PDF - Invoice Data extraction only of product name and Quantity

Hi Team,

How are you?
I came across a query as I am trying to do some automation on CSR.

I have to extract the details like Item description, Quantity and Price from the PDF file, can you please advise how IntelligentOCR can help me on this as I am trying to do with this only but not able to create the workflow.

If you have any other suggestion for me on how to extract the details, please let me know.

Below is an example how the data is in PDF and it may vary

@lakshman
@Palaniyappan
@RishiVC1

image

2 Likes

Hi @Rahulsinha

I think you can make use of the Intelligent OCR for this one. They have Position based extractors which you can easily configure to capture the data in the grids if the format of the document is the same all times.

First you need to do is to create a template using the taxonomy manager and classify the document. Next use the position based extractors if the structure is the same. You can also try to use the machine learning extractor to see how it can extract your fields…

How you build the workflow, you can refer to this sample workflows and create your own…

2 Likes

@Lahiru.Fernando
Thanks, Here I have two queries
1- How to use Taxonomy Manager, I have read about it in the portal but I am not clear on it as after it creates the JSON file what next needs to be done.—> Can you please explain in deatails

2- If it will be position based then it might be a problem as different PDF may have different format in that case how it will pick.

Thanks!

1 Like

@Rahulsinha

You can get a much better understanding on how to use the Intelligent OCR part and building workflows, if you try to follow the 2019.04 updates course in the UiPath academy. It explains well on how to use the taxonomy manager and how to build the intelligent OCR workflows…

For your second question, if the position is changing time to time along with the formats, I would suggest to give a try with Machine Learning extractor or the regex based extractor or the combination of these…
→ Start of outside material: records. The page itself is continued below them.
-- ==== Sys2Proof/Laws/State.lean ====
section
/-! SUPPORT. What each update of State leaves alone, field by field. -/

namespace Sys2Proof.Machine

@[simp] theorem setWord_frame (s : State) (a : Nat) (w : Word) :
    (s.setWord a w).time = s.time ∧ (s.setWord a w).pendw = s.pendw ∧ (s.setWord a w).hbm = s.hbm ∧
    (s.setWord a w).flash = s.flash ∧ (s.setWord a w).pow = s.pow ∧ (s.setWord a w).nvm = s.nvm ∧
    (s.setWord a w).therm = s.therm ∧ (s.setWord a w).subs = s.subs ∧ (s.setWord a w).held = s.held ∧
    (s.setWord a w).fwds = s.fwds ∧ (s.setWord a w).followers = s.followers ∧ (s.setWord a w).conds = s.conds ∧
    (s.setWord a w).spans = s.spans ∧ (s.setWord a w).tbs = s.tbs ∧ (s.setWord a w).ptp = s.ptp ∧ (s.setWord a w).tps = s.tps ∧
    (s.setWord a w).ports = s.ports ∧ (s.setWord a w).conf = s.conf ∧ (s.setWord a w).pieces = s.pieces ∧
    (s.setWord a w).ended = s.ended ∧ (s.setWord a w).rejects = s.rejects ∧ (s.setWord a w).tgs = s.tgs ∧
    (s.setWord a w).ring = s.ring ∧ (s.setWord a w).windows = s.windows ∧ (s.setWord a w).dma = s.dma ∧
    (s.setWord a w).dx = s.dx ∧ (s.setWord a w).keys = s.keys ∧ (s.setWord a w).cx = s.cx ∧ (s.setWord a w).stop = s.stop ∧
    (s.setWord a w).encs = s.encs ∧ (s.setWord a w).lgs = s.lgs ∧ (s.setWord a w).encouts = s.encouts ∧
    (s.setWord a w).probes = s.probes ∧ (s.setWord a w).mem = s.mem ∧ (s.setWord a w).darn = s.darn ∧
    (s.setWord a w).gates = s.gates ∧ (s.setWord a w).rinses = s.rinses ∧ (s.setWord a w).lanes = s.lanes ∧
    (s.setWord a w).camRx = s.camRx ∧ (s.setWord a w).reports = s.reports ∧ (s.setWord a w).heads = s.heads ∧
    (s.setWord a w).slices = s.slices ∧ (s.setWord a w).flights = s.flights ∧ (s.setWord a w).hist = s.hist ∧
    (s.setWord a w).cams = s.cams ∧ (s.setWord a w).iron = s.iron ∧ (s.setWord a w).evd = s.evd ∧
    (s.setWord a w).evid = s.evid ∧ (s.setWord a w).seqs = s.seqs ∧ (s.setWord a w).mismatches = s.mismatches ∧
    (s.setWord a w).verify = s.verify ∧ (s.setWord a w).life = s.life ∧ (s.setWord a w).lifeRem = s.lifeRem ∧
    (s.setWord a w).jtag = s.jtag ∧ (s.setWord a w).unitsBad = s.unitsBad ∧ (s.setWord a w).loops = s.loops ∧
    (s.setWord a w).out = s.out ∧ (s.setWord a w).free = s.free ∧ (s.setWord a w).pending = s.pending ∧
    (∀ g, (s.setWord a w).cf g = s.cf g) := by
  and_intros <;> intros <;> rfl

@[simp] theorem wr_frame (s : State) (f : Field) (v : Nat) :
    (s.wr f v).time = s.time ∧ (s.wr f v).pendw = s.pendw ∧ (s.wr f v).hbm = s.hbm ∧ (s.wr f v).flash = s.flash ∧
    (s.wr f v).pow = s.pow ∧ (s.wr f v).nvm = s.nvm ∧ (s.wr f v).therm = s.therm ∧ (s.wr f v).subs = s.subs ∧
    (s.wr f v).held = s.held ∧ (s.wr f v).fwds = s.fwds ∧ (s.wr f v).followers = s.followers ∧ (s.wr f v).conds = s.conds ∧
    (s.wr f v).spans = s.spans ∧ (s.wr f v).tbs = s.tbs ∧ (s.wr f v).ptp = s.ptp ∧ (s.wr f v).tps = s.tps ∧
    (s.wr f v).ports = s.ports ∧ (s.wr f v).conf = s.conf ∧ (s.wr f v).pieces = s.pieces ∧ (s.wr f v).ended = s.ended ∧
    (s.wr f v).rejects = s.rejects ∧ (s.wr f v).tgs = s.tgs ∧ (s.wr f v).ring = s.ring ∧ (s.wr f v).windows = s.windows ∧
    (s.wr f v).dma = s.dma ∧ (s.wr f v).dx = s.dx ∧ (s.wr f v).keys = s.keys ∧ (s.wr f v).cx = s.cx ∧
    (s.wr f v).stop = s.stop ∧ (s.wr f v).encs = s.encs ∧ (s.wr f v).lgs = s.lgs ∧ (s.wr f v).encouts = s.encouts ∧
    (s.wr f v).probes = s.probes ∧ (s.wr f v).mem = s.mem ∧ (s.wr f v).darn = s.darn ∧ (s.wr f v).gates = s.gates ∧
    (s.wr f v).rinses = s.rinses ∧ (s.wr f v).lanes = s.lanes ∧ (s.wr f v).camRx = s.camRx ∧ (s.wr f v).reports = s.reports ∧
    (s.wr f v).heads = s.heads ∧ (s.wr f v).slices = s.slices ∧ (s.wr f v).flights = s.flights ∧ (s.wr f v).hist = s.hist ∧
    (s.wr f v).cams = s.cams ∧ (s.wr f v).iron = s.iron ∧ (s.wr f v).evd = s.evd ∧ (s.wr f v).evid = s.evid ∧
    (s.wr f v).seqs = s.seqs ∧ (s.wr f v).mismatches = s.mismatches ∧ (s.wr f v).verify = s.verify ∧ (s.wr f v).life = s.life ∧
    (s.wr f v).lifeRem = s.lifeRem ∧ (s.wr f v).jtag = s.jtag ∧ (s.wr f v).unitsBad = s.unitsBad ∧ (s.wr f v).loops = s.loops ∧
    (s.wr f v).out = s.out ∧ (s.wr f v).free = s.free ∧ (s.wr f v).pending = s.pending ∧ (∀ g, (s.wr f v).cf g = s.cf g) := by
  and_intros <;> intros <;> rfl

@[simp] theorem wrI_frame (s : State) (f : Field) (v : Int) :
    (s.wrI f v).time = s.time ∧ (s.wrI f v).pendw = s.pendw ∧ (s.wrI f v).hbm = s.hbm ∧ (s.wrI f v).flash = s.flash ∧
    (s.wrI f v).pow = s.pow ∧ (s.wrI f v).nvm = s.nvm ∧ (s.wrI f v).therm = s.therm ∧ (s.wrI f v).subs = s.subs ∧
    (s.wrI f v).held = s.held ∧ (s.wrI f v).fwds = s.fwds ∧ (s.wrI f v).followers = s.followers ∧ (s.wrI f v).conds = s.conds ∧
    (s.wrI f v).spans = s.spans ∧ (s.wrI f v).tbs = s.tbs ∧ (s.wrI f v).ptp = s.ptp ∧ (s.wrI f v).tps = s.tps ∧
    (s.wrI f v).ports = s.ports ∧ (s.wrI f v).conf = s.conf ∧ (s.wrI f v).pieces = s.pieces ∧ (s.wrI f v).ended = s.ended ∧
    (s.wrI f v).rejects = s.rejects ∧ (s.wrI f v).tgs = s.tgs ∧ (s.wrI f v).ring = s.ring ∧ (s.wrI f v).windows = s.windows ∧
    (s.wrI f v).dma = s.dma ∧ (s.wrI f v).dx = s.dx ∧ (s.wrI f v).keys = s.keys ∧ (s.wrI f v).cx = s.cx ∧
    (s.wrI f v).stop = s.stop ∧ (s.wrI f v).encs = s.encs ∧ (s.wrI f v).lgs = s.lgs ∧ (s.wrI f v).encouts = s.encouts ∧
    (s.wrI f v).probes = s.probes ∧ (s.wrI f v).mem = s.mem ∧ (s.wrI f v).darn = s.darn ∧ (s.wrI f v).gates = s.gates ∧
    (s.wrI f v).rinses = s.rinses ∧ (s.wrI f v).lanes = s.lanes ∧ (s.wrI f v).camRx = s.camRx ∧
    (s.wrI f v).reports = s.reports ∧ (s.wrI f v).heads = s.heads ∧ (s.wrI f v).slices = s.slices ∧
    (s.wrI f v).flights = s.flights ∧ (s.wrI f v).hist = s.hist ∧ (s.wrI f v).cams = s.cams ∧ (s.wrI f v).iron = s.iron ∧
    (s.wrI f v).evd = s.evd ∧ (s.wrI f v).evid = s.evid ∧ (s.wrI f v).seqs = s.seqs ∧ (s.wrI f v).mismatches = s.mismatches ∧
    (s.wrI f v).verify = s.verify ∧ (s.wrI f v).life = s.life ∧ (s.wrI f v).lifeRem = s.lifeRem ∧ (s.wrI f v).jtag = s.jtag ∧
    (s.wrI f v).unitsBad = s.unitsBad ∧ (s.wrI f v).loops = s.loops ∧ (s.wrI f v).out = s.out ∧ (s.wrI f v).free = s.free ∧
    (s.wrI f v).pending = s.pending ∧ (∀ g, (s.wrI f v).cf g = s.cf g) := by
  and_intros <;> intros <;> rfl

@[simp] theorem wrB_frame (s : State) (f : Field) (b : Bool) :
    (s.wrB f b).time = s.time ∧ (s.wrB f b).pendw = s.pendw ∧ (s.wrB f b).hbm = s.hbm ∧ (s.wrB f b).flash = s.flash ∧
    (s.wrB f b).pow = s.pow ∧ (s.wrB f b).nvm = s.nvm ∧ (s.wrB f b).therm = s.therm ∧ (s.wrB f b).subs = s.subs ∧
    (s.wrB f b).held = s.held ∧ (s.wrB f b).fwds = s.fwds ∧ (s.wrB f b).followers = s.followers ∧ (s.wrB f b).conds = s.conds ∧
    (s.wrB f b).spans = s.spans ∧ (s.wrB f b).tbs = s.tbs ∧ (s.wrB f b).ptp = s.ptp ∧ (s.wrB f b).tps = s.tps ∧
    (s.wrB f b).ports = s.ports ∧ (s.wrB f b).conf = s.conf ∧ (s.wrB f b).pieces = s.pieces ∧ (s.wrB f b).ended = s.ended ∧
    (s.wrB f b).rejects = s.rejects ∧ (s.wrB f b).tgs = s.tgs ∧ (s.wrB f b).ring = s.ring ∧ (s.wrB f b).windows = s.windows ∧
    (s.wrB f b).dma = s.dma ∧ (s.wrB f b).dx = s.dx ∧ (s.wrB f b).keys = s.keys ∧ (s.wrB f b).cx = s.cx ∧
    (s.wrB f b).stop = s.stop ∧ (s.wrB f b).encs = s.encs ∧ (s.wrB f b).lgs = s.lgs ∧ (s.wrB f b).encouts = s.encouts ∧
    (s.wrB f b).probes = s.probes ∧ (s.wrB f b).mem = s.mem ∧ (s.wrB f b).darn = s.darn ∧ (s.wrB f b).gates = s.gates ∧
    (s.wrB f b).rinses = s.rinses ∧ (s.wrB f b).lanes = s.lanes ∧ (s.wrB f b).camRx = s.camRx ∧
    (s.wrB f b).reports = s.reports ∧ (s.wrB f b).heads = s.heads ∧ (s.wrB f b).slices = s.slices ∧
    (s.wrB f b).flights = s.flights ∧ (s.wrB f b).hist = s.hist ∧ (s.wrB f b).cams = s.cams ∧ (s.wrB f b).iron = s.iron ∧
    (s.wrB f b).evd = s.evd ∧ (s.wrB f b).evid = s.evid ∧ (s.wrB f b).seqs = s.seqs ∧ (s.wrB f b).mismatches = s.mismatches ∧
    (s.wrB f b).verify = s.verify ∧ (s.wrB f b).life = s.life ∧ (s.wrB f b).lifeRem = s.lifeRem ∧ (s.wrB f b).jtag = s.jtag ∧
    (s.wrB f b).unitsBad = s.unitsBad ∧ (s.wrB f b).loops = s.loops ∧ (s.wrB f b).out = s.out ∧ (s.wrB f b).free = s.free ∧
    (s.wrB f b).pending = s.pending ∧ (∀ g, (s.wrB f b).cf g = s.cf g) := by
  and_intros <;> intros <;> rfl

@[simp] theorem add_frame (s : State) (f : Field) (n : Nat) :
    (s.add f n).time = s.time ∧ (s.add f n).pendw = s.pendw ∧ (s.add f n).hbm = s.hbm ∧ (s.add f n).flash = s.flash ∧
    (s.add f n).pow = s.pow ∧ (s.add f n).nvm = s.nvm ∧ (s.add f n).therm = s.therm ∧ (s.add f n).subs = s.subs ∧
    (s.add f n).held = s.held ∧ (s.add f n).fwds = s.fwds ∧ (s.add f n).followers = s.followers ∧ (s.add f n).conds = s.conds ∧
    (s.add f n).spans = s.spans ∧ (s.add f n).tbs = s.tbs ∧ (s.add f n).ptp = s.ptp ∧ (s.add f n).tps = s.tps ∧
    (s.add f n).ports = s.ports ∧ (s.add f n).conf = s.conf ∧ (s.add f n).pieces = s.pieces ∧ (s.add f n).ended = s.ended ∧
    (s.add f n).rejects = s.rejects ∧ (s.add f n).tgs = s.tgs ∧ (s.add f n).ring = s.ring ∧ (s.add f n).windows = s.windows ∧
    (s.add f n).dma = s.dma ∧ (s.add f n).dx = s.dx ∧ (s.add f n).keys = s.keys ∧ (s.add f n).cx = s.cx ∧
    (s.add f n).stop = s.stop ∧ (s.add f n).encs = s.encs ∧ (s.add f n).lgs = s.lgs ∧ (s.add f n).encouts = s.encouts ∧
    (s.add f n).probes = s.probes ∧ (s.add f n).mem = s.mem ∧ (s.add f n).darn = s.darn ∧ (s.add f n).gates = s.gates ∧
    (s.add f n).rinses = s.rinses ∧ (s.add f n).lanes = s.lanes ∧ (s.add f n).camRx = s.camRx ∧
    (s.add f n).reports = s.reports ∧ (s.add f n).heads = s.heads ∧ (s.add f n).slices = s.slices ∧
    (s.add f n).flights = s.flights ∧ (s.add f n).hist = s.hist ∧ (s.add f n).cams = s.cams ∧ (s.add f n).iron = s.iron ∧
    (s.add f n).evd = s.evd ∧ (s.add f n).evid = s.evid ∧ (s.add f n).seqs = s.seqs ∧ (s.add f n).mismatches = s.mismatches ∧
    (s.add f n).verify = s.verify ∧ (s.add f n).life = s.life ∧ (s.add f n).lifeRem = s.lifeRem ∧ (s.add f n).jtag = s.jtag ∧
    (s.add f n).unitsBad = s.unitsBad ∧ (s.add f n).loops = s.loops ∧ (s.add f n).out = s.out ∧ (s.add f n).free = s.free ∧
    (s.add f n).pending = s.pending ∧ (∀ g, (s.add f n).cf g = s.cf g) := by
  and_intros <;> intros <;> rfl

@[simp] theorem addSat_frame (s : State) (f : Field) (n : Nat) :
    (s.addSat f n).time = s.time ∧ (s.addSat f n).pendw = s.pendw ∧ (s.addSat f n).hbm = s.hbm ∧
    (s.addSat f n).flash = s.flash ∧ (s.addSat f n).pow = s.pow ∧ (s.addSat f n).nvm = s.nvm ∧ (s.addSat f n).therm = s.therm ∧
    (s.addSat f n).subs = s.subs ∧ (s.addSat f n).held = s.held ∧ (s.addSat f n).fwds = s.fwds ∧
    (s.addSat f n).followers = s.followers ∧ (s.addSat f n).conds = s.conds ∧ (s.addSat f n).spans = s.spans ∧
    (s.addSat f n).tbs = s.tbs ∧ (s.addSat f n).ptp = s.ptp ∧ (s.addSat f n).tps = s.tps ∧ (s.addSat f n).ports = s.ports ∧
    (s.addSat f n).conf = s.conf ∧ (s.addSat f n).pieces = s.pieces ∧ (s.addSat f n).ended = s.ended ∧
    (s.addSat f n).rejects = s.rejects ∧ (s.addSat f n).tgs = s.tgs ∧ (s.addSat f n).ring = s.ring ∧
    (s.addSat f n).windows = s.windows ∧ (s.addSat f n).dma = s.dma ∧ (s.addSat f n).dx = s.dx ∧ (s.addSat f n).keys = s.keys ∧
    (s.addSat f n).cx = s.cx ∧ (s.addSat f n).stop = s.stop ∧ (s.addSat f n).encs = s.encs ∧ (s.addSat f n).lgs = s.lgs ∧
    (s.addSat f n).encouts = s.encouts ∧ (s.addSat f n).probes = s.probes ∧ (s.addSat f n).mem = s.mem ∧
    (s.addSat f n).darn = s.darn ∧ (s.addSat f n).gates = s.gates ∧ (s.addSat f n).rinses = s.rinses ∧
    (s.addSat f n).lanes = s.lanes ∧ (s.addSat f n).camRx = s.camRx ∧ (s.addSat f n).reports = s.reports ∧
    (s.addSat f n).heads = s.heads ∧ (s.addSat f n).slices = s.slices ∧ (s.addSat f n).flights = s.flights ∧
    (s.addSat f n).hist = s.hist ∧ (s.addSat f n).cams = s.cams ∧ (s.addSat f n).iron = s.iron ∧ (s.addSat f n).evd = s.evd ∧
    (s.addSat f n).evid = s.evid ∧ (s.addSat f n).seqs = s.seqs ∧ (s.addSat f n).mismatches = s.mismatches ∧
    (s.addSat f n).verify = s.verify ∧ (s.addSat f n).life = s.life ∧ (s.addSat f n).lifeRem = s.lifeRem ∧
    (s.addSat f n).jtag = s.jtag ∧ (s.addSat f n).unitsBad = s.unitsBad ∧ (s.addSat f n).loops = s.loops ∧
    (s.addSat f n).out = s.out ∧ (s.addSat f n).free = s.free ∧ (s.addSat f n).pending = s.pending ∧
    (∀ g, (s.addSat f n).cf g = s.cf g) := by
  and_intros <;> intros <;> rfl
Go through the course first to get a better understanding…

1 Like

@Lahiru.Fernando
This course is really helpful but I am not able to analyse how may time we need to define to the extractor. I mean how it can be resolved and also as the output it is not giving the data which I have selected in the PDF.
Kindly let me know if my query is not clear

1 Like

Hello @Rahulsinha,

The machine learning extractor is using a pre-trained model that does not adjust with the manual corrections submitted by the users. So it does not learn at the moment.

Ioana

1 Like

Thanks for the response. :slight_smile:
Could you please advise in my query How should I process on this.
I need to extract the PO number, Date and the data which is available in the table, how can I extract all these data in an excel sheet.

1 Like

Could you send me a real document to have a look at?

1 Like

Sorry, not be able to share the real document but here is the copy(kind of) of it.

1 Like

Hello @Rahulsinha,

Without a few real life documents, I cannot propose a solution. Try looking into the Regex Based Extractor and the Position Based Extractor if you have just a few variations of where / now the data appears.

Ioana

2 Likes

its not working :frowning:
How to extract all the data available in the Table from PDF

1 Like

@Rahulsinha ,

Please share the data in the text format or txt format.

Just read pdf text activity and put the data in a variable and then share the data here.

Based on that , a solution can be purposed.

Thanks
Minal

1 Like

Hi Ioana,
I am facing a issue with the ML extractor, its able to fetch all details of a invoice but somehow not able to fetch invoice qty details which is in a table format.
Initially I thought it could be a pdf issue but its not working for any pdf.
Is this is a known issue?

Thanks
Abhishek

1 Like

Hello @abhishek.tyagi, and Welcome to our forum!

Any chance you could share a sample file with me, in private, for analysis? The workflow failing to extract the quantity would also be of great help.

meanwhile, do check out our examples here: How to use the IntelligentOCR Package - do these samples, once you upgrade the packages, work for you?

Ioana

Hi Ioana,

Thanks for the reply, but I think I resolved the issue by myself.

Abhishek